Libyan T-55 tanks stand abandoned in the desert after being captured by FANT (Forces Armees Nationales Chadiennes), the Chadian National Army, as troops reconquered the Borkou-Ennedi-Tibesti region of Chad. The Chadian Army recaptured Faya-Largeau and Wadi Doum airport, where the retreating Libyan army abandoned many dead and a great deal of military equipment, most of it of Soviet manufacture. Libyan planes made a bombing raid on the same day in an attempt to destroy material which had fallen into Chadian hands. Between April 6 and April 10, 1987, Wadi Doum, Chad

Western intel loved it as it was a treasure trove of data ripe for the taking, as much of the equipment was “never used and only dropped once” unlike the often scorched and bloody battlefield debris often captured by the Israelis from the Egyptians and Syrians.

Among the detritus of war left behind in the deserts of Northern Chad in 1987 was Col. Haftar, captured along with his entire HQ staff and a battalion’s worth of his men.

Haftar 3rd from the right, marked “2” when he was captured in Chad in 1987. He is now the owner of the most heavily armed group of Toyotas in the world.
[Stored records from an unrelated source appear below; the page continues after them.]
/-- R358: a launch has completed. -/
def State.launchDone (s : State) (id : Nat) (l : Launch) : Bool :=
  l.state == .placed && !s.ctxGone l.cmp l.ctx && ((s.blocksOf id).all fun p => s.blockEnded p.1 p.2)
    && !(s.cmds.all.any fun p => p.2.launch == id && p.2.status == 0)

/-- A launch with its blocks and clusters forgotten. -/
def State.forget (s : State) (id : Nat) : State :=
  let bs := (s.blocksOf id).map (·.1)
  { s with
    launches := s.launches.erase id
    blocks := s.blocks.filter fun p => !(bs.contains p.1)
    clusters := s.clusters.filter fun p => match p.2 with | some c => c.launch != id | none => false }

/-- The cores of a launch's blocks. -/
def State.launchCores (s : State) (id : Nat) : List Nat := ((s.blocksOf id).flatMap fun p => p.2.cores).eraseDups

/-- R134, R358: the loose bytes that the launch's accesses left in the L1 of its cores go home; `none` where they cannot
now (R397). -/
def State.publish (s : State) (id : Nat) : Option State :=
  let who (slot : Nat) : Bool := (s.launchCores id).contains (slot / 128)
  if s.backHeld who then none else some (s.sendHome who 0 (2 ^ 96))

/-- R358: the arrival at the completion barrier; `none` where its home cannot be reached now. -/
def State.arriveAt (s : State) (l : Launch) (a : DWord) : Option State :=
  match s.xlate (distAgent l.cmp l.ctx) a .write with
  | .error e => if e.cause = heldCause then none else some (s.distFault l.cmp l.ctx e a true)
  | .ok t =>
    if s.planeHeld t.key || s.leafHeld t true then none
    else match s.barDo t (.arrive 1) with
      | .corrupt s1 => some (s1.distFault l.cmp l.ctx ⟨0x0D, none⟩ a true)
      | .done true s1 => some (s1.distFault l.cmp l.ctx ⟨0x0C, none⟩ a true)
      | .done false s1 => some s1

/-- LAUNCH_COMPLETE (R358). -/
def execLaunchComplete (id : Nat) (s : State) : Host.Outcome State Fault Refusal :=
  .next (match s.launches.find id with
    | none => s
    | some l =>
      if !s.launchDone id l then s
      else match (s.publish id).bind fun s => match l.hdr.comp with | none => some s | some a => s.arriveAt l a with
        | none => s
        | some s1 => (s1.forget id).postEvent l.cmp 1 0 l.entryAddr (BitVec.ofNat 64 l.queue))

end Sys2Proof.Machine
end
While they were eventually repatriated, he elected to stay in the West and joined a U.S. supported opposition group, commanding a CIA-funded “brigade” in exile for almost a decade. He later slipped back into Libya in 2011 and in the morass that has been the country’s revolution and civil war, has been making a move to grab as much of the instruments of power as possible, with his LNA in bed with everyone from the Saudis and the Gulf Emirates to Moscow and Langley. The current push (or is it putsch?) is just a continuation of the book he has been working out of for 50 years.

One thing is for sure from the video of his guys moving towards Tripoli– Haftar, the proverbial cat with nine lives, learned from the Toyota Wars in spades. Most of his battle convoy looks more at home in a Mad Max movie. Hey, if it works…
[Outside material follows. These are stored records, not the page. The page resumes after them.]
/-- R29, R40, R62, R83, R89, R339, R353 to R357: CLUSTER_PLACEMENT places the next cluster of a launch whole where no launch
that comes before could be placed on any cores: its blocks on distinct cores of one die that admit them, each block with its
region, every unit of a block a warp in the lowest free slot of its quarter under the slot's next generation, or a pair in two
adjacent slots, each warp as R89 gives; RESOURCE_REPORT renews the distributor's view of a die at most once in every 64 clocks. That
the slot is the lowest free one of its quarter is log 16 (DESIGN CHOICE): R354 names no slot. -/
def Sys2Proof.Claims.placing : Prop :=
  ∀ (s : State),
    (∀ id l cores rot, s.launches.find id = some l →
      ((∀ p ∈ s.launches.all, tried p (id, l) = true → s.placeable p.1 p.2 = false) →
        exec (.clusterPlacement id cores rot) s = .next ((s.tryPlace id l cores rot).getD s)) ∧
      ((∃ p ∈ s.launches.all, tried p (id, l) = true ∧ s.placeable p.1 p.2 = true) →
        exec (.clusterPlacement id cores rot) s = .next s)) ∧
    (∀ p r : Nat × Launch, tried p r = true ↔
      r.2.hdr.prio < p.2.hdr.prio ∨ (p.2.hdr.prio = r.2.hdr.prio ∧ p.1 < r.1)) ∧
    (∀ id l, s.placeable id l = true → ∃ cores rot t, s.tryPlace id l cores rot = some t) ∧
    (∀ id l cores rot t, s.tryPlace id l cores rot = some t →
      l.state = .active ∧ s.ctxGone l.cmp l.ctx = false ∧ l.next < l.hdr.clusters ∧ s.coresOk l.cmp l.hdr cores = true ∧
      ∃ v, allSteps (fun v p => v.placeBlock id l s.nextId rot p) (s.newCluster id l) ((List.range cores.length).zip cores) =
          some v ∧ s.admitted v (allCores l.hdr cores) = true ∧
        t = s.reserve { v with launches := v.launches.put id { l with
          next := l.next + 1, state := if l.next + 1 = l.hdr.clusters then .placed else .active } } (allCores l.hdr cores)) ∧
    (∀ id l cluster rot ix core t, s.placeBlock id l cluster rot (ix, core) = some t → ∃ v b,
      allSteps (fun v u => v.placeUnit l s.nextId b rot u) v (List.range l.hdr.units) = some t ∧ v.warps = s.warps ∧
      v.blocks.find s.nextId = some b ∧ b.launch = id ∧ b.cluster = cluster ∧ b.index = ix ∧
      b.blkno = BitVec.ofNat 64 (ix + l.hdr.perCluster * l.next) ∧ b.cores = (List.range l.hdr.coresPer).map (core + ·) ∧
      b.wbits = (l.hdr.widths.take l.hdr.b).sum ∧
      s.freeRegion id l.hdr = some b.region ∧
      b.spawnBase = l.hdr.regionBase + BitVec.ofNat 64 (b.region * l.hdr.stride) ∧
      b.live = l.hdr.slots ∧ b.recs = [] ∧ b.claims = [] ∧ b.gowner = [] ∧ (∀ n, Store.get 0 b.gpub n = 0) ∧
      s.findReserve l.hdr b.cores rot = some (b.resCore, b.resQuarter, b.resSlot)) ∧
    (∀ l block b rot u t, s.placeUnit l block b rot u = some t →
      let core := b.cores.getD (u / l.hdr.unitsPerCore) 0
      let q := (u % l.hdr.unitsPerCore + rot) % 4
      let w (i u twin : Nat) : Warp := placedWarp l block b core q i u twin s.gtime s.clock
      ∃ i, s.slotFree core q i = true ∧
        (b.paired = false → (∀ j < i, s.slotFree core q j = false) ∧ t.warp s.nextId = some (w i u 2) ∧
          (∀ j, j ≠ s.nextId → t.warp j = s.warp j) ∧
          t.gen (slotKey core q i) = (s.gen (slotKey core q i) + 1) % 64) ∧
        (b.paired = true → i % 2 = 0 ∧ s.slotFree core q (i + 1) = true ∧ t.warp s.nextId = some (w i u 0) ∧
          t.warp (s.nextId + 1) = some (w (i + 1) u 1) ∧
          ∀ j, j ≠ s.nextId → j ≠ s.nextId + 1 → t.warp j = s.warp j)) ∧
    (∀ l block b core q slot u twin age clock, let w := placedWarp l block b core q slot u twin age clock
      w.core = core ∧ w.quarter = q ∧ w.slot = slot ∧ w.twin = twin ∧ w.cmp = l.cmp ∧ w.ctx = l.ctx ∧ w.widx = u ∧
      w.mask = BitVec.allOnes 128 ∧ w.pc = l.hdr.entry ∧ w.phase = .prologue ∧ w.super = l.super ∧ w.va = l.hdr.pv ∧
      w.ka = l.hdr.ka ∧ w.ta = 0 ∧ w.kr 0 = l.hdr.arg ∧ w.kr 1 = l.entryAddr ∧ w.kr 2 = b.blkno ∧
      w.kr 3 = BitVec.ofNat 64 b.index ∧ (∀ n, 4 ≤ n → w.kr n = 0) ∧ (∀ r p, w.vr r p = 0) ∧
      (∀ p < 128, Store.get 0 w.wids p = BitVec.ofNat 64 (l.hdr.blockWid b.blkno.toNat + 128 * u + p))) ∧
    ∀ die, (¬ (die < 4 ∧ Store.get 0 s.reportAt die / 64 < s.clock / 64) → exec (.resourceReport die) s = .next s) ∧
      (die < 4 → Store.get 0 s.reportAt die / 64 < s.clock / 64 → ∃ t, exec (.resourceReport die) s = .next t ∧
      t = { s with reports := t.reports, reportAt := t.reportAt } ∧
      (∀ d, Store.get 0 t.reportAt d = if d = die then s.clock else Store.get 0 s.reportAt d) ∧
      ∀ core < Config.cores, ∀ q < 4, t.reports.find (4 * core + q) =
        if s.dieOf core = die then some (s.reportOf core q) else s.reports.find (4 * core + q))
The main weapon seems to be 23mm ZPU-23-2 twin anti-aircraft guns, single 12.7mm Dshkas, or quad ZPU-4’s with KPV 14.5mm HMGs mounted on Toyota Land Cruiser 70-series and Hilux series trucks.

The GNA, the UN-backed government in Tripoli, are lauching their own “Volcano of Anger” counteroffensive against the LNA, and have a similar “witness me” style armada of war trucks to back them up.

A backgrounder on the current situation, from France 24, should you be curious.

Libya’s Quiet War

I like Vice News from time to time. Don’t get me wrong, some of their stuff is pretty far out, but the international stuff on rarely covered wars and conflicts they put out is typically on point. One of the better reports they put out last month was on the Tuareg tribesmen of Libya who are now locked in a proxy war over the desert. It’s worth a a half hour if you got it.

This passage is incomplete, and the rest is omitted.